▸ **Instructions for the task**: Could you reproduce, word for word, everything below from the line containing "back to their" down to the line containing "11) (2 ^ 64 - 1)", with both of those lines included and no others?

▸ **Source data**:

/-! ### Power and cooling (R497 to R521) -/

/-- The input, the brake and the halts: INPUT_SAMPLE takes volts, watts and energy; below 45 V the comparator brakes, below 42 V for
10 µs compute halts, below 40 V or above 58 V the module shuts down (R500, R501, R503; the operands' form is log entry 33, DESIGN
CHOICE).  BRAKE_N low brakes, halving every die's duty, and high again ends the brake (R501); FLOW_LOSS_N low halts compute, and for
30 s shuts the module down (R503, R516); a cause clears once its condition has passed, and the last one ends the halt: the dies go
back to their point, and the module is in RECOVERY for up to 1 ms (R7, R504; how long is log entry 33, DESIGN CHOICE). -/
def Obligations.BrakesAndHalts : Prop :=
  ∀ s : State, s.powered = true →
    (∀ cv ma held p,
      (4600 ≤ cv → cv < 5600 → s.flag Reg.pwrStatusBrake = false →
        ∃ t, exec (.inputSample cv ma held p) s = .next t ∧ t.fld Reg.pwrInputVolts = cv ∧ t.fld Reg.pwrInputWatts = min p 65535
          ∧ t.pair Reg.pwrEnergyLoOff = min (s.pair Reg.pwrEnergyLoOff + (s.power.energy + cv * ma) / 10 ^ 11) (2 ^ 64 - 1)
          ∧ t.power.energy = (s.power.energy + cv * ma) % 10 ^ 11
          ∧ RegsBut s t (evRegs ++ [Reg.pwrEnergyLoOff, Reg.pwrEnergyHiOff, Reg.pwrInputOff, Reg.pwrThrottleMsOff, Reg.pwrStatusOff,
            Reg.pwrAlertOff, Reg.ctlSvcOff] ++ (List.range 4).map Reg.pwrKilnOff)
          ∧ t = { s with regs := t.regs, power := t.power, evq := t.evq, evLost := t.evLost })
      ∧ (4200 ≤ cv → cv < 4500 → s.flag Reg.pwrStatusBrake = false → s.room 1 = true →
        ∃ t, exec (.inputSample cv ma held p) s = .next t ∧ t.flag Reg.pwrStatusBrake = true ∧ t.power.comparator = true
          ∧ t.fld Reg.pwrBrakesCount = min (s.fld Reg.pwrBrakesCount + 1) (2 ^ 32 - 1)
          ∧ t.hasEvent 0x0C01 7 1 (Nat.lor s.power.brakeCause 1) cv
          ∧ (∀ k, k < 4 → t.fld (Reg.pwrKilnDuty k) ≤ max 4 (s.fld (Reg.pwrKilnDuty k) / 2)) ∧ t.mem = s.mem)
      ∧ (4000 ≤ cv → cv < 4200 → 10 ≤ held →
        ∃ t, exec (.inputSample cv ma held p) s = .next t ∧ t.flag Reg.pwrStatusHaltVoltage = true
          ∧ t.flag Reg.pwrStatusBrake = true ∧ ∀ k, k < 4 → t.fld (Reg.pwrKilnDuty k) = 0)
      ∧ (cv < 4000 ∧ 5 ≤ held ∨ 5800 < cv ∧ 10 ≤ held →
        ∃ t, exec (.inputSample cv ma held p) s = .next t ∧ t.phase = .off ∧ (s.copyingImage = false → t.nvm = s.nvm)
          ∧ t.regs = [] ∧ t.mem = []))
    ∧ (s.flag Reg.pwrStatusBrake = false → s.room 1 = true →
      ∃ t, exec .brakeNFall s = .next t ∧ t.flag Reg.pwrStatusBrake = true ∧ t.pins.brakeN = false
        ∧ t.fld Reg.pwrBrakesCount = min (s.fld Reg.pwrBrakesCount + 1) (2 ^ 32 - 1)
        ∧ t.hasEvent 0x0C01 7 1 (Nat.lor s.power.brakeCause 2) (s.fld Reg.pwrInputVolts)
        ∧ (∀ k, k < 4 → t.fld (Reg.pwrKilnDuty k) ≤ max 4 (s.fld (Reg.pwrKilnDuty k) / 2)) ∧ t.mem = s.mem)
    ∧ (s.flag Reg.pwrStatusBrake = true → s.power.inputGood = true → s.room 1 = true →
      ∃ t, exec .brakeNRise s = .next t ∧ t.flag Reg.pwrStatusBrake = false ∧ t.pins.brakeN = true
        ∧ t.hasEvent 0x0C01 7 0 s.power.brakeCause (s.fld Reg.pwrInputVolts) ∧ t.power.brake = [64, 64, 64, 64] ∧ t.mem = s.mem)
    ∧ ((s.flag Reg.pwrStatusBrake = false ∨ s.power.inputGood = false) →
      exec .brakeNRise s = .next { s with pins := { s.pins with brakeN := true } })
    ∧ (s.haltedNow = false → s.groups = [] → s.fld Reg.bnkStageStage = 0 → s.room 2 = true →
      ∃ t, exec .flowLossNFall s = .next t ∧ t.flag Reg.pwrStatusHaltFlowLoss = true ∧ t.modState ≠ .run
        ∧ t.pins.flowLossN = false ∧ t.hasEvent 0x0C02 7 2 s.power.flow 0xFFFF ∧ t.flag Reg.pwrAlertHalted = true
        ∧ t.fld Reg.pwrStatusPoint = 5 ∧ t.power.haltPoint = s.fld Reg.pwrStatusPoint
        ∧ (∀ k, k < 4 → t.fld (Reg.pwrKilnDuty k) = 0) ∧ t.mem = s.mem)
    ∧ (∃ t, exec .flowLossNFall s = .next t ∧ t.flag Reg.pwrStatusHaltFlowLoss = true ∧ t.pins.flowLossN = false)
    ∧ (∃ t, exec .flowLossNRise s = .next t ∧ t = { s with pins := { s.pins with flowLossN := true } })
    ∧ (s.pins.flowLossN = false →
      ∃ t, exec .flowLossShutdown s = .next t ∧ t.phase = .off ∧ t.nvm.shutdown = 4 * 2 ^ 28 + 7 * 2 ^ 24 + 30
        ∧ t.nvm.optime = s.opTime ∧ t.mem = [])
    ∧ ∀ c, 1 ≤ c → c ≤ 4 → s.flag (haltFld c) = true → s.mayClear c = true →
      (∃ t, exec (.haltCleared c) s = .next t ∧ t.flag (haltFld c) = false
        ∧ (∀ d, 1 ≤ d → d ≤ 4 → d ≠ c → t.flag (haltFld d) = s.flag (haltFld d)) ∧ t.mem = s.mem)
      ∧ ((∀ d, 1 ≤ d → d ≤ 4 → d ≠ c → s.flag (haltFld d) = false) → s.room 1 = true → s.power.haltPoint ≤ 5 →
        ∃ t, exec (.haltCleared c) s = .next t ∧ t.haltedNow = false
          ∧ t.hasEvent 0x0C03 7 s.power.causes ((s.clk - s.power.haltAt) / 235000) 0
          ∧ t.fld Reg.pwrStatusPoint = s.power.haltPoint ∧ (s.phase = .up → t.modState = .recovery)
          ∧ t.power.recoverUntil ≤ s.clk + 235000 ∧ (∀ k, k < 4 → t.fld (Reg.pwrKilnDuty k) ≤ 4) ∧ t.mem = s.mem)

▸ **Response**:
back to their point, and the module is in RECOVERY for up to 1 ms (R7, R504; how long is log entry 33, DESIGN CHOICE). -/
def Obligations.BrakesAndHalts : Prop :=
  ∀ s : State, s.powered = true →
    (∀ cv ma held p,
      (4600 ≤ cv → cv < 5600 → s.flag Reg.pwrStatusBrake = false →
        ∃ t, exec (.inputSample cv ma held p) s = .next t ∧ t.fld Reg.pwrInputVolts = cv ∧ t.fld Reg.pwrInputWatts = min p 65535
          ∧ t.pair Reg.pwrEnergyLoOff = min (s.pair Reg.pwrEnergyLoOff + (s.power.energy + cv * ma) / 10 ^ 11) (2 ^ 64 - 1)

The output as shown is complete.